* [Work item]: The first line of the data below and every line after it, through the one with "namespace Sys2Proof.Machine", must be transcribed without change.

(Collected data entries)
=== Begin Enclosure ===
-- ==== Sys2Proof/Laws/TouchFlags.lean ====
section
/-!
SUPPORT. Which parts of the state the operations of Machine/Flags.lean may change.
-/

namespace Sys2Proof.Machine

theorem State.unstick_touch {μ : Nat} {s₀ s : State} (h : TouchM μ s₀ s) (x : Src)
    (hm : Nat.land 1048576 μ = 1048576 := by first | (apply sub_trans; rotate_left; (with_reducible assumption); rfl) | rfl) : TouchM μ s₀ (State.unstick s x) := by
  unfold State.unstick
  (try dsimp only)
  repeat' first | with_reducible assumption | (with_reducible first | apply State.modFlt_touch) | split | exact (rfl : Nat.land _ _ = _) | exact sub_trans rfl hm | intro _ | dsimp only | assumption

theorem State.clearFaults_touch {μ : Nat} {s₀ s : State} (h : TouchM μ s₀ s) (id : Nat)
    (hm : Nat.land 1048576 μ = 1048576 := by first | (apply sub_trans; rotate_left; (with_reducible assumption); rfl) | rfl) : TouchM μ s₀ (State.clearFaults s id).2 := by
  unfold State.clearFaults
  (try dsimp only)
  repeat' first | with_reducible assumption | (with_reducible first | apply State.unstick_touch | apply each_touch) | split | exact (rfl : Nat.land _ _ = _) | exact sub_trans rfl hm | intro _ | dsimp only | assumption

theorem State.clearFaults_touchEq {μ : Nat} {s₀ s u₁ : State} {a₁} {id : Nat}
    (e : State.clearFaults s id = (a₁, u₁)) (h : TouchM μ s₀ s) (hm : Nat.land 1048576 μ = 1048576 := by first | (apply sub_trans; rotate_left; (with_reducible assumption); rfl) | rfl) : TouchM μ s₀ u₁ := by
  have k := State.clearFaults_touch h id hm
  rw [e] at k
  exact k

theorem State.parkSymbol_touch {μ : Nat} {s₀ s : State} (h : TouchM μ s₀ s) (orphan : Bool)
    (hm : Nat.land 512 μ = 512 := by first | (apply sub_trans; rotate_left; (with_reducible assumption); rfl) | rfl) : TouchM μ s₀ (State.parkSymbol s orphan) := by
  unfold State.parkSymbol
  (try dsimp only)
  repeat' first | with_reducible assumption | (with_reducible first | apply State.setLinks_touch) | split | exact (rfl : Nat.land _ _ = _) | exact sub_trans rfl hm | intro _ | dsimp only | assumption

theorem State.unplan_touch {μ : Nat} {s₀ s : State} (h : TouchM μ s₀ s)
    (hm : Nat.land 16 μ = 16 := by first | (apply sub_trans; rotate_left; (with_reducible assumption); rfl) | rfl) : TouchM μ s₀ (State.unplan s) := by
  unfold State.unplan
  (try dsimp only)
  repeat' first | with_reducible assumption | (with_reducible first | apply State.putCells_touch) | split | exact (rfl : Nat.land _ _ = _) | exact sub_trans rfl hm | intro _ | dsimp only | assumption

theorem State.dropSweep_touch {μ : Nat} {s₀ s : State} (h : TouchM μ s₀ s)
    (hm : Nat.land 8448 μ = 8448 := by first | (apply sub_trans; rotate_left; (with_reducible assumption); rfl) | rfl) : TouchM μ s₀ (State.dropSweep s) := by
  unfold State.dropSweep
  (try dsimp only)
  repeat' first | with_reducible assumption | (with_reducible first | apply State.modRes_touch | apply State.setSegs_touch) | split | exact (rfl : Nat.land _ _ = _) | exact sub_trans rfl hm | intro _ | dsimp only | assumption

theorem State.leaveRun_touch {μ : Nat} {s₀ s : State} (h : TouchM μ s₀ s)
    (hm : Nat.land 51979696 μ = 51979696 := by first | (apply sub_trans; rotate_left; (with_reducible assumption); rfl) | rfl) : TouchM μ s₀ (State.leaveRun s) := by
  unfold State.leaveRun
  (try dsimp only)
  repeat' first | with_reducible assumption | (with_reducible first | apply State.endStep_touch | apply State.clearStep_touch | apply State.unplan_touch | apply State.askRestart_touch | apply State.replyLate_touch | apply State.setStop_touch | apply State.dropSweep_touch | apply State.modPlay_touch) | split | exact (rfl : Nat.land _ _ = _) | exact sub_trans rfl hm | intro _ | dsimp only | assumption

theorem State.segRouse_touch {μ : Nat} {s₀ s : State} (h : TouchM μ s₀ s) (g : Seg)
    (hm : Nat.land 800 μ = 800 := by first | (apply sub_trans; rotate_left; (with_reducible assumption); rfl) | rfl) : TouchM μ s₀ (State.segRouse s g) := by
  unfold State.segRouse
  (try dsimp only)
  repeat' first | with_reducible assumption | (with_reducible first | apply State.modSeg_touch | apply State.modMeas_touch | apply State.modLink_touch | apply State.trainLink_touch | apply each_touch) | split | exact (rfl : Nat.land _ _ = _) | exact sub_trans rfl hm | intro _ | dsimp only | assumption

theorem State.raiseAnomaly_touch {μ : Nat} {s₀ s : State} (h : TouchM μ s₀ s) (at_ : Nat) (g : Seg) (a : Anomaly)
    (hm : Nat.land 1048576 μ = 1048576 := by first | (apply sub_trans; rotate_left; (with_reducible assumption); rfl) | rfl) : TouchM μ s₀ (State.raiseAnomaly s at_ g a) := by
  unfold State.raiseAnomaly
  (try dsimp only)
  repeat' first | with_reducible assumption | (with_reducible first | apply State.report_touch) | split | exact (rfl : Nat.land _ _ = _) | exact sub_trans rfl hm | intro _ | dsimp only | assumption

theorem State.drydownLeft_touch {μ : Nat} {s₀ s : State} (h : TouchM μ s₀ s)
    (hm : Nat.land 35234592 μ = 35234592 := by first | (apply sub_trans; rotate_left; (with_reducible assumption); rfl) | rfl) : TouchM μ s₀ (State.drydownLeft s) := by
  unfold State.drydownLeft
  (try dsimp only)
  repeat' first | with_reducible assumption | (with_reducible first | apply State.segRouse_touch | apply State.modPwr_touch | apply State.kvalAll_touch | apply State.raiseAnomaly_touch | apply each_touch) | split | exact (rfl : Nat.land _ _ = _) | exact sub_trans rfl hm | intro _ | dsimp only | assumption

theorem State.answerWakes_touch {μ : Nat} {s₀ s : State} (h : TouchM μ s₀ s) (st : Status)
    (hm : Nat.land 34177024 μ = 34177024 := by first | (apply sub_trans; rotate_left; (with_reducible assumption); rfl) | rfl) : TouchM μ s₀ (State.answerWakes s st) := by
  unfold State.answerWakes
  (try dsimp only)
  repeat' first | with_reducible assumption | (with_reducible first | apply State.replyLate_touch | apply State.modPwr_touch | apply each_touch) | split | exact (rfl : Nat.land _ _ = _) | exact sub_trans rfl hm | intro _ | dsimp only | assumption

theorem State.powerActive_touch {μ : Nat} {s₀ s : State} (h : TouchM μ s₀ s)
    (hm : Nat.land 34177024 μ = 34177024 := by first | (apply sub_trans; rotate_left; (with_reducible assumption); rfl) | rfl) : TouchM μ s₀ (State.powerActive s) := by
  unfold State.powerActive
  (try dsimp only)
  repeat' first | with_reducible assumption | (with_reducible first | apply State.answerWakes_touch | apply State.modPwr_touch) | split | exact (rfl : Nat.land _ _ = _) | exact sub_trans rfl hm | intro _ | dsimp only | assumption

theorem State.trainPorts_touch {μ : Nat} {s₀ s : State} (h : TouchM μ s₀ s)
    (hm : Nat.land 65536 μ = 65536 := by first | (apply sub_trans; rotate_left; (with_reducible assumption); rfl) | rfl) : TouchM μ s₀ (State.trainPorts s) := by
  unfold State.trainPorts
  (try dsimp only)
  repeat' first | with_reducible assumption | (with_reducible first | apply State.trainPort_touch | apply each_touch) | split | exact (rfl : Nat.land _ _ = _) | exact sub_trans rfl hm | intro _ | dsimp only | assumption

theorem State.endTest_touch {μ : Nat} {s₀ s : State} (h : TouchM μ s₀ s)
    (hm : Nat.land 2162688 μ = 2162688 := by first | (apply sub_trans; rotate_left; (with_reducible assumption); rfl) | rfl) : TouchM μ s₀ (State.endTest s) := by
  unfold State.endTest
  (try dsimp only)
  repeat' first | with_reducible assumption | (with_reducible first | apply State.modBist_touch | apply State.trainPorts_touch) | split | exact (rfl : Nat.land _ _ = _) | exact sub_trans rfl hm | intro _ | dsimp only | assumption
=== End Enclosure ===
* [Worked solution]:
-- ==== Sys2Proof/Laws/TouchFlags.lean ====
section
/-!
SUPPORT. Which parts of the state the operations of Machine/Flags.lean may change.
-/

namespace Sys2Proof.Machine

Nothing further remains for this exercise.